Q2. Why set a max_iterations limit on an agent?
- To save memory
- To prevent infinite loops when the agent gets confused or hits an unrecoverable error
- Required by LangChain
- To improve accuracy
Why: An agent can get stuck calling the same tool repeatedly, or interpret tool errors in a loop. Set
max_iterations=10(or similar) as a safety net. Better to fail with "couldn't complete" than to spin forever.
Q3. When should you build a multi-agent system instead of a single agent?

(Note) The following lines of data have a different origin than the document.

-- ==== Sys2Proof/Machine/Port.lean ====
section
/-! DEFINITION. Giore and Basin ports (12_multi_device.md): blocks and retry, slot frames and credits, training and the
time base, and the units that carry data, Basin messages and credits. -/

namespace Sys2Proof.Machine

def numPorts : Nat := 56
/-- A port's number in events and registers (R406): G00 to G47, then B0 to B7 at 56. -/
def portNumber (p : Nat) : Nat := if p < 48 then p else p + 8
def State.portEvent (s : State) (p sub : Nat) : State := s.postPF 0x32 sub (body [(24, 1, portNumber p)])

/-- Canal endpoint of the optical I/O die that holds a port (R523). -/
def portEndpoint (p : Nat) : Nat := if p < 24 then 608 + p / 4 else if p < 48 then 616 + (p - 24) / 4 else basinEndpoint (p - 48)

/-- Port of a fabric I/O die and PIX. -/
def fabricPort (ep pix : Nat) : Nat := if ep < 614 then 4 * (ep - 608) + pix else 24 + 4 * (ep - 616) + pix

/-- Is the endpoint a fabric I/O die? -/
def isFabricEp (ep : Nat) : Bool := (decide (608 ≤ ep) && decide (ep < 614)) || (decide (616 ≤ ep) && decide (ep < 622))

def psCrc : Nat := 0
def psReplay : Nat := 1
def psRetrain : Nat := 2
def psOwnerDrop : Nat := 3
def psOverrun : Nat := 4
def psTimeDrift : Nat := 5
def psWiring : Nat := 6
def psVersion : Nat := 7

/-- Sets a flag of GPORT_STATUS. -/
def GPort.flag (q : GPort) (i : Nat) : GPort := { q with status := q.status ||| BitVec.ofNat 8 (2 ^ i) }

/-- Enters a training state. -/
def GPort.enter (q : GPort) (st : LinkState) (now : Nat) : GPort :=
  { q with state := st, stateSince := now, width := if st = .down ∨ st = .failed then 0 else q.width }

/-! ### Failure of a port (R445) -/

/-- Units that a block or a queue of a failed port still owes, without its LINK units. -/
def ownedUnits (l : List (Nat × LinkUnit)) : List LinkUnit := (l.map Prod.snd).filter (fun u => u.kind != kLINK && u.kind != kMarkerA && u.kind != kMarkerB)

/-- GIORE_PORT_FAIL: the port is out of use; a fabric port's pairs move at once to the live port of lowest index, which
reports the last block accepted, and its units move once the partner has reported likewise (R445). -/
def State.portFail (s : State) (p : Nat) : State :=
  let s := (s.modPort p (fun q => q.enter .failed s.now)).capChangeAll
  if 48 ≤ p then s
  else
    match s.trunkPort (trunkOf p) with
    | none => s.postPF 0x40 5 (body [(24, 1, 5), (26, 2, portNumber p), (38, 1, s.detoured.length)])
    | some n =>
      let old := s.port p
      let owners := (old.gmptTx.map (fun e => bits e.2.toNat 0 16)).eraseDups
      let s := owners.foldl (fun s id =>
        let k := (old.gmptTx.filter (fun e => bits e.2.toNat 0 16 == id)).length
        if (s.port n).gmptTx.any (fun e => bits e.2.toNat 0 16 == id) then s else s.modPort n (fun q => q.givePairs id k)) s
      let s := s.modPort n (fun q => { q with sysq := q.sysq ++ [linkUnit lPortMove [(0, 1, p), (2, 2, old.rxSeq)]] })
      let s := { s with fabric := { s.fabric with moving := s.fabric.moving.set p n } }
      s.postPF 0x40 5 (body [(24, 1, 5), (26, 2, portNumber p), (38, 1, s.detoured.length)])

/-- The port that now carries what a port carried. -/
def State.homePort (s : State) (p : Nat) : Nat := (s.fabric.moved.find p).getD p

/-! ### Blocks (R317, R320 to R322) -/

/-- The 80 tags and then the 80 bodies of a block, as bytes; a position without a unit is IDLE (R316). -/
def blockBytes (us : List (Nat × LinkUnit)) : List Byte :=
  let at_ (i : Nat) : Option LinkUnit := (us.find? (fun x => x.1 == i)).map Prod.snd
  (List.range 80).flatMap (fun i => bytesLE 2 (((at_ i).map (fun u => u.kind % 16 + 16 * (u.index % 4096))).getD 0)) ++
  (List.range 80).flatMap (fun i => bytesLE 64 (((at_ i).map (fun u => u.body.toNat)).getD 0))

/-- The units of a block given as (position, kind, index, body), without IDLE ones. -/
def blockUnits (units : List (Nat × Nat × Nat × Nat)) : List (Nat × LinkUnit) :=
  (units.filter (fun u => u.2.1 ≠ 0 ∧ u.1 < 80)).map (fun u =>
    (u.1, ({ kind := u.2.1 % 16, index := u.2.2.1 % 4096, body := BitVec.ofNat 512 u.2.2.2 } : LinkUnit)))

/-- CRC of a block: over its tags, its bodies and bits [127:0] of its link control word (R317). -/
def blockCrc (us : List (Nat × LinkUnit)) (low : Nat) : Nat := crc32c (blockBytes us ++ bytesLE 16 low)

/-- Bits [127:0] of a link control word (R317). -/
def controlLow (seq ack : Nat) (nak replay retrain : Bool) (tstamp : Nat) : Nat :=
  pack [(0, 12, seq), (12, 12, ack), (24, 1, b2n nak), (25, 1, b2n replay), (26, 2, b2n retrain), (32, 64, tstamp)]

/-- The link control word of a block that leaves the port at `now` (R317). -/
def GPort.control (q : GPort) (b : Block) (replay : Bool) (now : Nat) : BitVec 160 :=
  let low := controlLow b.seq q.rxSeq q.sendNak replay q.retrainStart.isSome now
  BitVec.ofNat 160 (low + blockCrc b.units low * 2 ^ 128)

- When the task spans distinct expertise (research + coding + writing) or needs >10 tools or has long autonomous loops
- Never — single agents are always better
- When latency matters
- Required for production
Why: Multi-agent splits responsibility. A "research agent" with web tools and a "coding agent" with code tools each gets fewer, sharper tools — better tool choice quality. Build as a LangGraph graph for control.
Common doubts¶
ReAct, OpenAI function-calling, or tool-calling — which?
Modern OpenAI/Anthropic native tool-calling is more reliable than text-based ReAct. Use it when available. LangChain's create_tool_calling_agent wraps this. ReAct (text-based) is still useful for models that don't support tool-calling natively.
Why are agents so slow and expensive?
Each iteration is a full LLM call. A typical agent task takes 5-15 iterations = 5-15 API calls. Slow because LLMs are slow; expensive because each call has prompt + response tokens. Use cheaper models (gpt-4o-mini) for routing, expensive ones for hard reasoning.
Should I use LangChain or LangGraph for agents?
LangGraph for new projects. LangChain's older agent abstractions (AgentExecutor) are simpler but less flexible. LangGraph gives you explicit state, branching, retries, and human-in-the-loop. The LangChain team is moving everyone to LangGraph.